Stovall ist vorsichtig optimistisch, aber er bleibt auf dem Teppich. Euphorisch ist er jedenfalls nicht. Aktien bringen im langen Schnitt sieben bis acht Prozent jährlich, sagt er. Stovall rechnet durchaus mit einer Korrektur. Das ist verständlich. Der S&P-500-Index, der DAX, ATX und all die anderen Indizes rennen von einem Hoch zum nächsten. Es liegt mitunter an dem billigen Geld, das die Zentralbanken drucken. Irgendwohin muss ja die Kohle, also fließt sie an die Börse.
Wenn wir zurückblicken, ist die beste Zeit zum Aktienkauf immer dann, wenn die Fetzen fliegen. In kritischen Phasen, wenn die Menschen sich um den Fortbestand des Euro Sorgen machen, wenn sie vor einer schweren Depression Angst bekommen, wenn die Unsicherheit am größten ist, ist der Einstieg ideal.
Jetzt lösen sich viele Sorgen langsam in Luft auf. Das Licht am Ende des Tunnels ist erkennbar. Und schon schwinden die Chancen. Denn die Anleger schöpfen Hoffnung, sie können besser planen, sie können besser die Gewinnprognosen kalkulieren. Daher steigen die Aktienkurse.
Die vier Lieblingsaktien des Herrn Stovall finde ich spannend.
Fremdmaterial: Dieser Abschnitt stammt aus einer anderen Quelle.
/-- Settles O30: RUN and RESUME refused, and taken. -/
theorem runAndResumeEnterRunning : Obligations.RunAndResumeEnterRunning := by
  refine ⟨fun tag s ready => ?_, fun i k tag s ready which present answers works => ?_⟩
  · intro able
    refine ⟨fun other => ?_, fun line unready => ?_, fun other => ?_, fun line unready => ?_⟩
    · exact exec_request_answered (c := .run tag) (r := .run) (kind := 0x04) (st := .wrongState) (rest := []) (u := s) ready rfl trivial
        (if_pos other)
    · exact exec_request_answered (c := .run tag) (r := .run) (kind := 0x04) (st := .notReady) (rest := []) (u := s) ready rfl trivial
        ((if_neg (not_not_intro line)).trans (if_neg (by rw [laminatorReady_iff]; exact unready)))
    · exact exec_request_answered (c := .resume tag) (r := .resume) (kind := 0x06) (st := .wrongState) (rest := []) (u := s) ready rfl
        trivial (if_pos other)
    · exact exec_request_answered (c := .resume tag) (r := .resume) (kind := 0x06) (st := .notReady) (rest := []) (u := s) ready rfl
        trivial ((if_neg (not_not_intro line)).trans (if_neg (by rw [laminatorReady_iff]; exact unready)))
  · have able : s.laminatorReady = true := (laminatorReady_iff s).mpr ⟨present, answers⟩
    obtain ⟨kind, run, code⟩ : ∃ kind, exec i s = .next (startTx (settle s (enterRunning (reply kind tag .ok [] s))))
        ∧ replyFrame kind tag .ok [] = ⟨k, tag, [0x00]⟩ := by
      rcases which with ⟨rfl, rfl, line, beam⟩ | ⟨rfl, rfl, line⟩
      · refine ⟨0x04, ?_, rfl⟩
        rw [← doRun_taken line able beam]
        exact exec_request_ready (r := .run) ready rfl trivial
      · refine ⟨0x06, ?_, rfl⟩
        rw [← doResume_taken line able]
        exact exec_request_ready (r := .resume) ready rfl trivial
    let u := reply kind tag .ok [] s
    have worksU : u.motion.jobEnd = false := works
    obtain ⟨trips, enters⟩ := settle_enterRunning s worksU
    have lists (other : ∀ e r, u.cuts.entries = e :: r → e.status ≠ .interrupted) : (settle s (enterRunning u)).lists = s.lists :=
      (settle_frame s _).2.2.2.2.2.1.trans (enterRunning_lists other)
    have interrupted (runs : (settle s (enterRunning u)).motion.line = .running) {e r} := enterRunning_interrupted worksU runs
        (e := e) (r := r)
    have positioned (runs : (settle s (enterRunning u)).motion.line = .running) {e r} := enterRunning_positioned worksU runs
        (e := e) (r := r)
    have actions (runs : (settle s (enterRunning u)).motion.line = .running) := enterRunning_actions worksU runs
    have failed (runs : (settle s (enterRunning u)).motion.line = .running) {l g} := enterRunning_failed worksU runs
        (l := l) (g := g)
    have frame : (settle s (enterRunning u)).web = s.web ∧ (settle s (enterRunning u)).params = s.params
        ∧ (settle s (enterRunning u)).pins = s.pins ∧ (settle s (enterRunning u)).store = s.store
        ∧ (settle s (enterRunning u)).reader = s.reader ∧ (settle s (enterRunning u)).zones = s.zones
        ∧ (settle s (enterRunning u)).hand = s.hand ∧ (settle s (enterRunning u)).pending = s.pending := by
      simp [u, reply]
    have answered : Replied s (startTx (settle s (enterRunning u))) ⟨k, tag, [0x00]⟩ := by
      rw [← code]
      exact replied_behind (by simp [u]) (by simp [u, reply])
    have ends := fun quiet => (enters quiet).2.cases
    change exec i s = .next (startTx (settle s (enterRunning u))) at run
    generalize settle s (enterRunning u) = t at run trips ends lists interrupted positioned actions failed frame answered
    obtain ⟨web, params, pins, store, reader, zones, hand, pending⟩ := frame
    exact ⟨startTx t, run, answered, web, params, pins, store, reader, zones, hand, pending, lists, fun runs =>
      ⟨fun e r => interrupted runs, fun e r => positioned runs, fun flies room => actions runs flies (Nat.le_succ_of_le room),
        fun l g => failed runs⟩, trips, ends⟩

end Sys2Proof.Machine
end

section
/-! PROOFS. IN_POSITION for an INDEXING head (R113, R115, R148). -/
namespace Sys2Proof.Machine

/-! ## The outfeed of an executing head, while a command settles -/

/-- An outfeed that neither runs free nor towards a bound, with an executing head, is left as it is. -/
def KeepsDrive (s t : State) : Prop :=
  s.headExecuting = true → freeOrBounded s.motion.outfeed = false →
    t.headExecuting = true ∧ t.motion.drive = s.motion.drive ∧ t.motion.outfeed = s.motion.outfeed

theorem KeepsDrive.trans {s t u : State} (first : KeepsDrive s t) (second : KeepsDrive t u) : KeepsDrive s u := by
  intro executes driven
  obtain ⟨executes', drive, outfeed⟩ := first executes driven
  obtain ⟨executes'', drive', outfeed'⟩ := second executes' (by rw [outfeed]; exact driven)
  exact ⟨executes'', drive'.trans drive, outfeed'.trans outfeed⟩

theorem KeepsDrive.refl (s : State) : KeepsDrive s s := fun executes _ => ⟨executes, rfl, rfl⟩

theorem HoldsRise.keepsDrive {s t : State} (rise : HoldsRise s t) (cuts : t.cuts = s.cuts) : KeepsDrive s t := by
  refine fun executes _ => ⟨by rw [headExecuting_of_cuts cuts]; exact executes, ?_⟩
  rcases rise.motion with ⟨h, m⟩ | ⟨_, h, m⟩ <;> rw [m] <;> exact ⟨rfl, rfl⟩

theorem judgeHolding_executing (a b : Bool) {s : State} (executes : s.headExecuting = true)
    (driven : freeOrBounded s.motion.outfeed = false) : judgeHolding a b s = s := by
  rw [judgeHolding_none (Or.inr (indexable_executing s executes)), driven]
  simp

theorem endHolding_keepsDrive (s : State) : KeepsDrive s (endHolding s) := by
  refine fun executes _ => ⟨by rw [headExecuting_of_cuts (s := s) (by simp)]; exact executes, ?_⟩
  unfold endHolding
  split
  · split
    · rw [jobEndStop_eq, (jobEnded_fields _).1]
      rcases nipOpened_cases s with ⟨-, opened⟩ | ⟨-, opened⟩
      · rw [opened]
        exact ⟨rfl, rfl⟩
      · rw [opened, addReason_motion]
        exact ⟨rfl, rfl⟩
    · simp
  · exact ⟨rfl, rfl⟩

theorem reactMotion_keepsDrive (before s : State) : KeepsDrive s (reactMotion before s) := by
  intro executes driven
  unfold reactMotion
  split
  · split
    · rw [judgeOutfeed_executing s executes]
      exact ⟨executes, rfl, rfl⟩
    · exact ⟨executes, rfl, rfl⟩
  · rw [judgeHolding_executing _ _ executes driven]
    exact endHolding_keepsDrive s executes driven
  all_goals exact ⟨executes, rfl, rfl⟩

theorem settle_keepsDrive (before s : State) : KeepsDrive s (settle before s) :=
  (((((judgeTrigger_rise s).keepsDrive (by simp)).trans (reactMotion_keepsDrive before _)).trans
    ((runArbiter_rise _).keepsDrive (by simp))).trans (reactMotion_keepsDrive _ _)).trans ((runArbiter_rise _).keepsDrive (by simp))

/-! ## IN_POSITION -/

theorem exec_inPosition (s : State) : exec .inPosition s = .next (startTx (settle s (sequencerInPosition (outfeedInPosition s)))) := rfl

theorem outfeedInPosition_eq (s : State) :
    outfeedInPosition s = { s with motion := { s.motion with outfeed := if s.motion.outfeed = .free then .free else .stopped } } := by
  unfold outfeedInPosition State.onMotion
  dsimp only
  cases s.motion.outfeed <;> simp

theorem sequencerInPosition_indexing {e : Entry} {r : List Entry} {s : State} (entries : s.cuts.entries = e :: r)
    (indexing : e.status = .indexing) : sequencerInPosition s = if s.fallsShort e = true then creep e s else positioned s := by
  simp only [sequencerInPosition, headEntry_eq_some.mpr ⟨r, entries⟩, indexing, if_true]

theorem fallsShort_iff (s : State) (e : Entry) :
    s.fallsShort e = true ↔ s.outPos < e.coord - s.par .cutTol ∧ (e.creeps : Int) < s.par .creepMax := by
  simp [State.fallsShort]

/-- The further stop over the missing distance (R113). -/
theorem creep_fields {e : Entry} {r : List Entry} {s : State} (entries : s.cuts.entries = e :: r) :
    (creep e s).cuts = { s.cuts with
        entries := { e with creeps := e.creeps + 1 } :: r, indexTimer := some (s.par .indexTimeout).toNat }
      ∧ (creep e s).motion = { s.motion with drive := some (.stopAt (e.coord - s.outPos)), outfeed := .indexed } := by
  unfold creep
  simp [State.onHead, State.onCuts, sendDrive, State.onMotion, entries]
  rfl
Die Langfrist-Charts sehen jedenfalls super aus: McDonalds, die Restaurantkette Darden Restaurants mit ihren Filialen wie Red Lobster, Olive Garden, Long Horn Steakhouse, Capital Grille, der Software-Pionier Microsoft und der Personal-Dienstleister Paychex.
Dieses Aktienquartett schüttet kernige Dividenden aus. Die Dividendenrendite beträgt zwischen drei und vier Prozent. Einfach herrlich!
Stovall achtet auf eine hohe Ergebnisstabilität und Dividendenkontinuität. Diese beiden Faktoren übersehen oftmals Privatanleger.
Die besten Aktien sind meiner Meinung nach jene, die regelmässig eine Dividenden spendieren. Auf den ersten Blick mögen Aktien wie Kraft Foods, Procter & Gamble oder der Tabakhersteller Altria/Philip Morris altbacken aussehen. Wer hätte gedacht, dass man mit ihnen auf Sicht eines halben Jahrhunderts eine der besten Renditen überhaupt an Land ziehen kann? Ja richtig, es ist möglich mit Milka-Schokolade, mit Batterien, Zigaretten usw. verdammt viel Geld zu verdienen.
Erfolgsgeheimnis sind die drei, vier oder fünf Prozent Dividende, die diese Flaggschiffe jährlich auskehren. Diese Vorstände wissen, dass sie sich keinerlei Abenteuer (verrückte Übernahmen, idiotische Fusionen etc.) erlauben können. Denn die Aktionäre wollen regelmässig ihre Dividende sehen. Was verdient wird, muss zu einem Gutteil zurück an die Aktionäre.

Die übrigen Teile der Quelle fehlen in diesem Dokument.